Но был январь 1939–го. И было Бабушке много лет. Очень много. Еще была Колыма. Конечно, так же, как это случилось в Чибью, в УХТАПЕЧОРЛАГе, удивительные бабушкины годы, само ее путешествие–подвиг из Европы на Дальний Восток, а потом с Дальнего Востока — аж на самоё Колыму, да еще в лютую январскую стужу, — это все открыло перед ней двери высоких магаданских кабинетов. И очень помогло в спасении Розенфельда. Человека, при всех билибинско–чекистских провокациях против него, почитаемого колымским геологическим истеблишментом. Эта публика спрашивала неназойливо: «Не вы ли, Бабушка, были некогда хозяйкой этого края?». — «Я. Но что с того, если мне, в кои–то века добравшейся до своей земли, не позволяют встретиться с внучкой и ее мужем?! Никем не судимыми, загнанными сюда Бог знает когда какими–то прохвостами. Мне не двадцать лет. Еще раз я сюда не прилечу, поймите!»

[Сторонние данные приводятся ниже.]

-- ==== Sys2Proof/Machine/Bus.lean ====
section
/-! DEFINITION. The local map as a master reaches it (R297): the checks of ownership at each register (R30, R362 to R364, R372),
what register reads return (R8, R46, R83, R105, R319, R354), the latched writes of R47, and the fabric windows (R330 to
R332). -/

namespace Sys2Proof.Machine

/-! ### Register pairs -/

/-- The _HI register of a _LO register (R46). -/
def RegName.hi : RegName → Option RegName
  | .PWM_BASE_TAG_LO => some .PWM_BASE_TAG_HI
  | .PWM_SET_TAG_LO => some .PWM_SET_TAG_HI
  | .ADC_RES_TAG_LO => some .ADC_RES_TAG_HI
  | .SDM_RES_TAG_LO => some .SDM_RES_TAG_HI
  | .CMP_EVTAG_LO => some .CMP_EVTAG_HI
  | .POS_ETAG_LO => some .POS_ETAG_HI
  | .POS_ITAG_LO => some .POS_ITAG_HI
  | .POS_STAG_LO => some .POS_STAG_HI
  | .RSV_START_LO => some .RSV_START_HI
  | .RSV_TAG_LO => some .RSV_TAG_HI
  | .LE_AX_LTAG_LO => some .LE_AX_LTAG_HI
  | .MUZ_SET_TAG_LO => some .MUZ_SET_TAG_HI
  | .PLSH_TAG_LO => some .PLSH_TAG_HI
  | .PJNL_PMTAG_LO => some .PJNL_PMTAG_HI
  | .PJNL_PCTAG_LO => some .PJNL_PCTAG_HI
  | .SPI_TAG_LO => some .SPI_TAG_HI
  | .IMG_SWAP_AT_LO => some .IMG_SWAP_AT_HI
  | .IMG_SWAP_TAG_LO => some .IMG_SWAP_TAG_HI
  | .TIME_NOW_LO => some .TIME_NOW_HI
  | .TIME_STEP_LO => some .TIME_STEP_HI
  | .TIME_STEP_AT_LO => some .TIME_STEP_AT_HI
  | .TIME_ACT_TGT_LO => some .TIME_ACT_TGT_HI
  | .TIME_ACT_FIRE_LO => some .TIME_ACT_FIRE_HI
  | .TEN_MY_LF_LO => some .TEN_MY_LF_HI
  | .TEN_MY_LL_LO => some .TEN_MY_LL_HI
  | .TEN_VLOG_LF_LO => some .TEN_VLOG_LF_HI
  | .TEN_VLOG_LL_LO => some .TEN_VLOG_LL_HI
  | .SJNL_PMTAG_LO => some .SJNL_PMTAG_HI
  | .SJNL_PCTAG_LO => some .SJNL_PCTAG_HI
  | .JNL_SLOG_LF_LO => some .JNL_SLOG_LF_HI
  | .JNL_SLOG_LL_LO => some .JNL_SLOG_LL_HI
  | .SLSH_TAG_LO => some .SLSH_TAG_HI
  | .MEM_ELOG_LF_LO => some .MEM_ELOG_LF_HI
  | .MEM_ELOG_LL_LO => some .MEM_ELOG_LL_HI
  | .DMA_SRC_LO => some .DMA_SRC_HI
  | .DMA_DST_LO => some .DMA_DST_HI
  | .DMA_TAG_LO => some .DMA_TAG_HI
  | .PWR_AO_TAG_LO => some .PWR_AO_TAG_HI
  | .MBX_RX_SNAP_TAG_LO => some .MBX_RX_SNAP_TAG_HI
  | _ => none

/-- The _LO registers (R46). -/
def loRegs : List RegName :=
  [.PWM_BASE_TAG_LO, .PWM_SET_TAG_LO, .ADC_RES_TAG_LO, .SDM_RES_TAG_LO, .CMP_EVTAG_LO, .POS_ETAG_LO, .POS_ITAG_LO,
   .POS_STAG_LO, .RSV_START_LO, .RSV_TAG_LO, .LE_AX_LTAG_LO, .MUZ_SET_TAG_LO, .PLSH_TAG_LO,
   .PJNL_PMTAG_LO, .PJNL_PCTAG_LO, .SPI_TAG_LO, .IMG_SWAP_AT_LO, .IMG_SWAP_TAG_LO, .TIME_NOW_LO, .TIME_STEP_LO,
   .TIME_STEP_AT_LO, .TIME_ACT_TGT_LO, .TIME_ACT_FIRE_LO, .TEN_MY_LF_LO, .TEN_MY_LL_LO, .TEN_VLOG_LF_LO,
   .TEN_VLOG_LL_LO, .SJNL_PMTAG_LO, .SJNL_PCTAG_LO, .JNL_SLOG_LF_LO, .JNL_SLOG_LL_LO, .SLSH_TAG_LO, .MEM_ELOG_LF_LO,
   .MEM_ELOG_LL_LO, .DMA_SRC_LO, .DMA_DST_LO, .DMA_TAG_LO, .PWR_AO_TAG_LO, .MBX_RX_SNAP_TAG_LO]

/-- The _LO register of a _HI register. -/
def RegName.lo (r : RegName) : Option RegName := loRegs.find? fun l => l.hi == some r

/-- A _HI register that firmware writes (R47). -/
def RegName.hiWritable (r : RegName) : Bool :=
  r == .TIME_ACT_TGT_HI || r == .DMA_SRC_HI || r == .DMA_DST_HI || r == .IMG_SWAP_AT_HI

/-! ### Who may reach a register -/

/-- What a check makes of a request at a register: whether a read sees it (else zero, R363), what a write meets, the owner that
a refusal names, and whether the register is assigned as a memory region, so that every refused access is one of R302. -/
structure Guard where
  rd : Bool
  wr : Wr
  own : Option Owner := none
  region : Bool := false
deriving DecidableEq, Repr

/-- A register that belongs to an owner (R362 to R364). -/
def Guard.owned (q : Req) (o : Owner) : Guard :=
  { rd := q.admits o, wr := if q.admits o then .ok else .viol (q.refKind o), own := some o }

/-- A request of T0. -/
def Req.isT0 (q : Req) : Bool := q.mapped && q.ten == 0

/-- A register reserved to T0 (R372), which all tenants read when `all` holds. -/
def Guard.t0 (q : Req) (all : Bool) : Guard :=
  { rd := all || q.isT0, wr := if q.isT0 then .ok else .viol 6, own := some { ten := 0, sec := false } }

/-- A register whose own rules decide. -/
def Guard.any : Guard := { rd := true, wr := .ok }

/-- A register of one tenant that T0 may reach as well. -/
def Guard.ten (q : Req) (t : Nat) : Guard :=
  let good := q.mapped && (q.ten == t || q.ten == 0)
  { rd := good, wr := if good then .ok else .viol 2, own := some { ten := t, sec := false } }

/-- A register assigned as a memory region (the action slots, R53). -/
def Guard.slot (q : Req) (o : Owner) : Guard :=
  { rd := q.admits o, wr := if q.admits o then .ok else .viol 1, own := some o, region := true }

/-- The registers of a pack's blocks: PWM registers, ADC registers, SDM and the further chapters' rules of ownership. -/
def State.packGuard (s : State) (q : Req) (x : RegAt) : Guard :=
  let p := x.p
  let i := x.i
  let n := x.r.row.nI
  let own (o : Owner) : Guard := .owned q o
  let pack : Guard := own (s.owner (.pack p))
  match x.r.row.blk with
  | .pwm =>
    if x.r == .PWM_LEG_ON || x.r == .PWM_LEG_OFF then .any
    else if n = 6 then own (s.pwmSetOwner p i)
    else if n = 18 then own (s.legOwner p i)
    else pack
  | .adc =>
    if n = 16 then own (s.ainOwner p i)
    else if n = 32 then own (s.ainOwner p (s.f F.ADC_ENT_CTL.input p i))
    else if n = 64 then own (s.ainOwner p (i / 4))
    else pack
  | .sdm => own (s.boundOwner p (s.f F.SDM_CH.axis p (if n = 32 then i / 4 else i)))
  | .cmp => if n = 16 then own (s.ainOwner p i) else pack
  | .pos => if n = 6 then own (s.posOwner p i) else pack
  | .rsv => own (s.boundOwner p (s.f F.RSV_CTL.axis p i))
  | .le => if n = 6 then own (s.axOwner p i) else pack
  | .muz =>
    if x.r == .MUZ_SWTRIP then .any
    else if n = 6 then own (s.setOwner p i)
    else if n = 18 then own (s.protOwner p i)
    else pack
  | _ => pack

/-- The registers of a leash ring: the flag words carry bits for several owners (R341), the rest belongs to the channel's owner. -/
def State.ringGuard (s : State) (q : Req) (x : RegAt) : Guard :=
  let ring := match x.r.row.blk with
    | .plsh => x.p
    | _ => 4
  if x.r.row.nI = 64 then .owned q (s.lshOwner (64 * ring + x.i)) else .any

/-- The tenant that reads a send channel's status: its sender's (R353). -/
def State.senderGuard (s : State) (q : Req) (c ch : Nat) : Guard :=
  .owned q { ten := s.f F.MBX_RX_CFG.owner c ch, sec := s.bit F.MBX_RX_CFG.sec c ch }

/-- The registers of the system blocks, by the rules of their chapters (R298, R372). -/
def State.sysGuard (s : State) (q : Req) (x : RegAt) : Guard :=
  let i := x.i
  let t0 : Guard := .t0 q false
  let t0w : Guard := .t0 q true
  match x.r.row.blk with
  | .img => if x.r == .IMG_ID || x.r == .IMG_SVN then t0w else t0
  | .time => if x.r.row.nI = 64 then .slot q (s.owner (.slot i)) else t0w
  | .ten =>
    if x.r == .TEN_CFG || x.r == .TEN_NOTE || x.r == .TEN_AQ then .ten q i
    else if x.r.row.nI = 8 && x.r != .TEN_MY_E then t0
    else .any
  | .sjnl => if x.r == .JNL_AQ_STAT || x.r == .JNL_AQ_POP then .ten q i else t0
  | .mem =>
    if x.r == .MEM_WIN_BASE || x.r == .MEM_WIN_CTL then
      let g := Guard.owned q (s.owner (.window i x.j))
      { g with wr := if g.wr == .viol 2 then .viol 11 else g.wr }
    else if x.r == .MEM_INIT_BASE || x.r == .MEM_INIT_CNT || x.r == .MEM_INIT_CMD || x.r == .MEM_INIT_STAT then { t0 with wr := .ok }
    else t0
  | .dma => .owned q (s.owner (.dma i))
  | .fab =>
    if x.r == .FAB_NODE then t0w
    else if x.r.row.nI = 16 then .owned q { ten := s.f F.FAB_MTX_CFG.owner 0 i, sec := s.bit F.FAB_MTX_CFG.sec 0 i }
    else t0
  | .eth => .owned q { ten := i / 8, sec := false }
  | .can => .owned q (s.owner (.netq true i))
  | .pwr =>
    if x.r == .PWR_STAT || x.r == .PWR_PACE_STAT then t0w
    else if x.r == .PWR_SENS_CTL || x.r == .PWR_SENS_STAT then .owned q (s.owner (.sens i))
    else t0
  | .thm => t0w
  | .slsh =>
    if x.r == .MBX_TX_STAT then s.senderGuard q i x.j
    else if x.r == .LSH_DB || x.r == .MBX_TX then .any
    else s.ringGuard q x
  | _ => t0

/-- The check point's view of a request at a register. -/
def State.guard (s : State) (q : Req) (x : RegAt) : Guard :=
  match x.r.row.blk with
  | .plsh => s.ringGuard q x
  | .int | .mbx | .chk | .sched => .any
  | b => if b.space = .pack then s.packGuard q x else s.sysGuard q x

/-- The owner that the entry of a write with bits for several owners names: that of the first bit which is not the writer's
(R182, R209, R341). -/
def State.bitOwner (s : State) (q : Req) (x : RegAt) (v : Word) : Option Owner :=
  let pick (os : List Owner) : Option Owner := os.find? fun o => !q.admits o
  let legs := ((List.range 18).filter fun l => v.getLsbD l).map (s.legOwner x.p)
  match x.r with
  | .PWM_LEG_ON | .PWM_LEG_OFF => pick legs
  | .MUZ_SWTRIP => pick (((List.range 6).filter fun st => v.getLsbD st).map (s.setOwner x.p))
  | .PLSH_FLAG_SET | .PLSH_FLAG_CLR | .PLSH_OVR => pick ((ringBits x.p x.i v).map s.lshOwner)
  | .SLSH_FLAG_SET | .SLSH_FLAG_CLR | .SLSH_OVR => pick ((ringBits 4 x.i v).map s.lshOwner)
  | .MBX_TX => some { ten := s.f F.MBX_RX_CFG.owner x.i (x.j / 16), sec := s.bit F.MBX_RX_CFG.sec x.i (x.j / 16) }
  | _ => none

/-! ### Register reads -/

/-- The words of a register at present, with its rc fields cleared by the read (R8). -/
def State.plainRead (s : State) (x : RegAt) : State × Word :=
  let w := s.rd x.r x.p x.i x.j
  (s.wr x.r (x.r.row.afterRead w) x.p x.i x.j, w)

/-- A read of the first word of a log's oldest entry takes the snapshot; the other words return it (R319, R367, R399). -/
def State.logRead (s : State) (m : Master) (lg i : Nat) : State × Word :=
  let s1 := if i = 0 then
      let ws := s.logWords lg
      s.updLatch m fun l => if lg < 8 then { l with vlog := ws } else if lg = 8 then { l with elog := ws } else { l with slog := ws }
    else s
  let l := s1.latch m
  (s1, (if lg < 8 then l.vlog else if lg = 8 then l.elog else l.slog).getD i 0)

/-- A result word of the acquisition: the snapshot of the rest of its group is taken with it (R83). -/
def State.resRead (s : State) (m : Master) (x : RegAt) (v lo hi : RegName) : State × Word :=
  let (s1, w) := s.plainRead x
  (s1.updLatch m fun l => { l with res := [s.rd v x.p x.i x.j, s.rd lo x.p x.i x.j, s.rd hi x.p x.i x.j] }, w)

/-- The word that a _LO register and its _HI register show to a reader; snapshots take the place of the registers (R46, R83,
R105, R354). -/
def State.tagWords (s : State) (m : Master) (x : RegAt) (hi : RegName) : Word × Word :=
  let l := s.latch m
  match x.r with
  | .TIME_NOW_LO => (s.now.lo, s.now.hi)
  | .ADC_RES_TAG_LO => if s.negSide x.p x.i then (0, 0) else (l.res.getD 1 0, l.res.getD 2 0)
  | .SDM_RES_TAG_LO | .RSV_TAG_LO => (l.res.getD 1 0, l.res.getD 2 0)
  | .POS_ETAG_LO => let e := l.pos.get [] (8 * x.p + x.i); (e.getD 3 0, e.getD 4 0)
  | .MBX_RX_SNAP_TAG_LO => (l.mbxTag.lo, l.mbxTag.hi)
  | _ => (s.rd x.r x.p x.i x.j, s.rd hi x.p x.i x.j)

/-- The register of the requester's own violation log behind a TEN_MY register. -/
def myLog (r : RegName) : RegName :=
  match r with
  | .TEN_MY_STAT => .TEN_VLOG_STAT
  | .TEN_MY_POP => .TEN_VLOG_POP
  | .TEN_MY_LF_LO => .TEN_VLOG_LF_LO
  | .TEN_MY_LF_HI => .TEN_VLOG_LF_HI
  | .TEN_MY_LL_LO => .TEN_VLOG_LL_LO
  | .TEN_MY_LL_HI => .TEN_VLOG_LL_HI
  | .TEN_MY_E => .TEN_VLOG_E
  | r => r

/-- The view at TEN + 0x100 decodes by the requester's tenant (TEN registers). -/
def RegAt.mine (x : RegAt) (t : Nat) : RegAt :=
  if myLog x.r = x.r then x
  else if x.r = .TEN_MY_E then { x with r := .TEN_VLOG_E, i := t, j := x.i }
  else { x with r := myLog x.r, i := t }

/-- A fixed source's leg and switch (R201). -/
def srcWord (n : Nat) (w : Word) : Word :=
  if n < 40 ∨ 76 ≤ n then w else F.MUZ_SRC.sw.put (F.MUZ_SRC.leg.put w ((n - 40) / 2)) (1 + n % 2)

/-- The status word of a pair with the mismatches tagged within the last 1 s (R393). -/
def State.recentNow (s : State) (n : Nat) (w : Word) : Word :=
  F.PJNL_PSTAT.recent.put w (recentMm s.now (s.pair n).mm).length

/-- What a read that its check admits returns, and what it changes. -/
def State.regRead (s : State) (q : Req) (x0 : RegAt) : State × Word :=
  let m := q.m
  let x := x0.mine q.ten
  let p := x.p
  let i := x.i
  match x.r.hi with
  | some h =>
    let (lo, hi) := s.tagWords m x h
    (s.updLatch m fun l => { l with hi := hi }, lo)
  | none =>
    if x.r.lo.isSome then (s, (s.latch m).hi)
    else match x.r with
    | .ADC_RES => if s.negSide p i then (s, 0) else s.resRead m x .ADC_RES_V .ADC_RES_TAG_LO .ADC_RES_TAG_HI
    | .SDM_RES => s.resRead m x .SDM_RES_V .SDM_RES_TAG_LO .SDM_RES_TAG_HI
    | .RSV_SMP => s.resRead m x .RSV_INFO .RSV_TAG_LO .RSV_TAG_HI
    | .ADC_RES_V => (s, if s.negSide p i then 0 else (s.latch m).res.getD 0 0)
    | .SDM_RES_V | .RSV_INFO => (s, (s.latch m).res.getD 0 0)
    | .POS_CNT =>
      let snap := [s.rd .POS_WRAP p i, s.rd .POS_SPD p i, s.rd .POS_SECT p i, s.rd .POS_ETAG_LO p i, s.rd .POS_ETAG_HI p i]
      (s.updLatch m fun l => { l with pos := l.pos.set [] (8 * p + i) snap }, s.rd .POS_CNT p i)
    | .POS_WRAP => (s, ((s.latch m).pos.get [] (8 * p + i)).getD 0 0)
    | .POS_SPD => (s, ((s.latch m).pos.get [] (8 * p + i)).getD 1 0)
    | .POS_SECT => (s, ((s.latch m).pos.get [] (8 * p + i)).getD 2 0)
    | .PWM_LEG_ON | .PWM_LEG_OFF =>
      (s, BitVec.ofNat 32 ((List.range 18).foldl (fun n l =>
        if q.admits (s.legOwner p l) && s.bit F.PWM_LEGSTAT.en p l then n + 2 ^ l else n) 0))
    | .PWM_SET_RUN => (s, if s.bit F.PWM_SET_RUN.en_pend p i then F.PWM_SET_RUN.en.put (s.rd .PWM_SET_RUN p i) 0 else s.rd .PWM_SET_RUN p i)
    | .MUZ_SRC => (s, srcWord i (s.rd .MUZ_SRC p i))
    | .PLSH_FLAG | .PLSH_FLAG_SET | .PLSH_FLAG_CLR => (s, s.ringRead q .PLSH_FLAG p i)
    | .SLSH_FLAG | .SLSH_FLAG_SET | .SLSH_FLAG_CLR => (s, s.ringRead q .PLSH_FLAG 4 i)
    | .PLSH_OVR => (s, s.ringRead q .PLSH_OVR p i)
    | .SLSH_OVR => (s, s.ringRead q .PLSH_OVR 4 i)
    | .INT_PEND_SET | .INT_PEND_CLR => (s, s.rd .INT_PEND p i)
    | .INT_MASK_SET | .INT_MASK_CLR => (s, s.rd .INT_MASK p i)
    | .INT_STAT =>
      let any := (List.range 32).any fun k => s.rd .INT_PEND p k &&& ~~~(s.rd .INT_MASK p k) != 0
      (s, F.INT_STAT.pend_any.put (s.rd .INT_STAT p) any.toNat)
    | .MBX_RX => if x.j = 0 then s.mbxTake m p i else (s, (s.latch m).mbx.getD x.j 0)
    | .MEM_ELOG_E => s.logRead m 8 i
    | .JNL_SLOG_E => s.logRead m 9 i
    | .TEN_VLOG_E => s.logRead m i x.j
    | .PJNL_PSTAT => let (s1, w) := s.plainRead x; (s1, s.recentNow (p + 4 * i) w)
    | .SJNL_PSTAT => let (s1, w) := s.plainRead x; (s1, s.recentNow (8 + i) w)
    | .TEN_SELF => (s, BitVec.ofNat 32 (q.ten % 8 + 8 * q.sec.toNat))
    | .TEN_RST_STAT =>
      let w := s.rd .TEN_RST_STAT
      (s, if q.isT0 then w else w &&& (0xFF ||| BitVec.ofNat 32 (2 ^ (8 + q.ten % 8))))
    | .PWR_PACE_MEAS =>
      let (s1, mv) := s.freshReg
      (s1, BitVec.ofNat 32 (s.pwr.step.get 0 (s.f F.PWR_PACE_SEL.isl) % 4096 + mv * 65536))
    | .FAB_MTX => (s, 0)
    | _ => s.plainRead x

Но ни просьбы Бабушки, ни робкое заступничество руководящих жен ничего не решили. Приговор начальника УСВИТЛа гласил: «Административно арестованная Стаси Фанни Лизетта ван дер Менке (Додина Фанни Иосифовна) и ее супруг Додин Залман Самуилович содержатся в Северо—Западном Управлении (…где, как оказалось впоследствии, они никогда не содержались! О том — после когда нибудь, ибо тема эта отдельная, раскрыта она только в семейном романе автора ПОМИНАЛЬНИК УСОПШИХ) за Главным Управлением НКВД СССР. УСВИТЛ не вправе дать команду этапировать их в Магадан для свидания с родственницей. Для этого необходимо распоряжение заместителя наркома товарища Фриновского.
Разрешить гражданке Гааз Анне—Розе Иосифовне проезд по трассе к родственникам без санкции Главмедсанслужбы НКВД невозможно из–за ее преклонного возраста…»
Наворочено–то сколько! Сколько накручено!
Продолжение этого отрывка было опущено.